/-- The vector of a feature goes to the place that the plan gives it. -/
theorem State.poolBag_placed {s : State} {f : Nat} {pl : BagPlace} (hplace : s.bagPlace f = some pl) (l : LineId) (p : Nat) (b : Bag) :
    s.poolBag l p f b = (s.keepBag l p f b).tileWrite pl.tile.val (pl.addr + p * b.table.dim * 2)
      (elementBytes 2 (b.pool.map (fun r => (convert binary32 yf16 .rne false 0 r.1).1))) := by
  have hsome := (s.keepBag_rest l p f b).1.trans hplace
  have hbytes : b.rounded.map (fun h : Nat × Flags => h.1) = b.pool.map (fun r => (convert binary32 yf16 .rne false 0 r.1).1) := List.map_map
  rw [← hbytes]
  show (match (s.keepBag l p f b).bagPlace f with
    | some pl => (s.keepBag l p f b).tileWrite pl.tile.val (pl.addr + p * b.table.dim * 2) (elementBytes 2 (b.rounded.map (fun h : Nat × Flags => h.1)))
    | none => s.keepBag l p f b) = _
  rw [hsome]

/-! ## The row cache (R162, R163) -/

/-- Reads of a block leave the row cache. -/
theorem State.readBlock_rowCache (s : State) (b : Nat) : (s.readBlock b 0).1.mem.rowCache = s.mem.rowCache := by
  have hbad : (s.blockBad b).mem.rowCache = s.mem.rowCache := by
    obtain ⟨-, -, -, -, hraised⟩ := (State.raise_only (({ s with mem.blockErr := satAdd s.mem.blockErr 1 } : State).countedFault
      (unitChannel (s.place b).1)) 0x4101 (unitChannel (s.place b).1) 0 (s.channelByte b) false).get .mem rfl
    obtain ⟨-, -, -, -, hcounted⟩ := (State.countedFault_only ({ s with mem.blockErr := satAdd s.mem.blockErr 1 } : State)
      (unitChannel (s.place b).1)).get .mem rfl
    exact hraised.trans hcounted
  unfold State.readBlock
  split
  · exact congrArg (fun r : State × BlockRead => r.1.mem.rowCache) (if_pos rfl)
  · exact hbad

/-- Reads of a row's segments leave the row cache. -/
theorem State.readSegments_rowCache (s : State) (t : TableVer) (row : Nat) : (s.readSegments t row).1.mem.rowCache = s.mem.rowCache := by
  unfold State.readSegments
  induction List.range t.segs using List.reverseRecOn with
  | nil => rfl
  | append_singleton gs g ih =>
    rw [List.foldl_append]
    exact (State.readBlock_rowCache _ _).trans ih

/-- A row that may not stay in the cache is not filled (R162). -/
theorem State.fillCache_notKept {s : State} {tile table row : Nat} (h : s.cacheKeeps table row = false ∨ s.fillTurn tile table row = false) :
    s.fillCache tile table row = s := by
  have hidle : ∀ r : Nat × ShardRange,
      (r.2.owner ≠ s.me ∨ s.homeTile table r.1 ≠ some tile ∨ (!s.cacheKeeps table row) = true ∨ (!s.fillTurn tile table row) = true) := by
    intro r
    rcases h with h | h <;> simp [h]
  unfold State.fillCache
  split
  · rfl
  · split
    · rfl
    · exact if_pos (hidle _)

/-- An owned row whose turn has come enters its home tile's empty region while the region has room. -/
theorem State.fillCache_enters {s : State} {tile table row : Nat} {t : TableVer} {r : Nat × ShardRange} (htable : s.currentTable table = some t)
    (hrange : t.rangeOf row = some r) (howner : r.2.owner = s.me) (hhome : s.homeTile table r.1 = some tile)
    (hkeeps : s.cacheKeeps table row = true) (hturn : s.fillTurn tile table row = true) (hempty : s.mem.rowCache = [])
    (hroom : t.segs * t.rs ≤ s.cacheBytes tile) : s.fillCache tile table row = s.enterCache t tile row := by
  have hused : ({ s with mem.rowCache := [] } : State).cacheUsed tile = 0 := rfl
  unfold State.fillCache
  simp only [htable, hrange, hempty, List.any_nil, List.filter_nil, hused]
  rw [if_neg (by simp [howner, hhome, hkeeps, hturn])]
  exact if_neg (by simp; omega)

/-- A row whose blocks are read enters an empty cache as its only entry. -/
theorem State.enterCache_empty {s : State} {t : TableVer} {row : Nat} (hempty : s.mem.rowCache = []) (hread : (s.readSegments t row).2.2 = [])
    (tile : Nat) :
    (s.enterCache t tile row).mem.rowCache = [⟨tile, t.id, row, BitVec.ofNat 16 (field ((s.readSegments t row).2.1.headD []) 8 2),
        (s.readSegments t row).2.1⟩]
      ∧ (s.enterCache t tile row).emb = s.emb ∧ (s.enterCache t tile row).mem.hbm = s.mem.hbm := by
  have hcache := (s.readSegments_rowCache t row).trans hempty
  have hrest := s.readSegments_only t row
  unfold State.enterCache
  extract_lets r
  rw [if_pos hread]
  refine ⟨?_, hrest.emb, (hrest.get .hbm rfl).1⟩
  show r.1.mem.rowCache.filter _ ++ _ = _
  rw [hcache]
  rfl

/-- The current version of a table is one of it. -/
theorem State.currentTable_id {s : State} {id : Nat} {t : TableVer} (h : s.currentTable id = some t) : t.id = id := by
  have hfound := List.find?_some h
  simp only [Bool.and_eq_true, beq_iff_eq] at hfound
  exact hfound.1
------------
TASK OBJECTIVE - Look above for every line with the word "TableVer" and copy it.

EXERCISE ANSWER -
theorem State.readSegments_rowCache (s : State) (t : TableVer) (row : Nat) : (s.readSegments t row).1.mem.rowCache = s.mem.rowCache := by
theorem State.fillCache_enters {s : State} {tile table row : Nat} {t : TableVer} {r : Nat × ShardRange} (htable : s.currentTable table = some t)
theorem State.enterCache_empty {s : State} {t : TableVer} {row : Nat} (hempty : s.mem.rowCache = []) (hread : (s.readSegments t row).2.2 = [])
theorem State.currentTable_id {s : State} {id : Nat} {t : TableVer} (h : s.currentTable id = some t) : t.id = id := by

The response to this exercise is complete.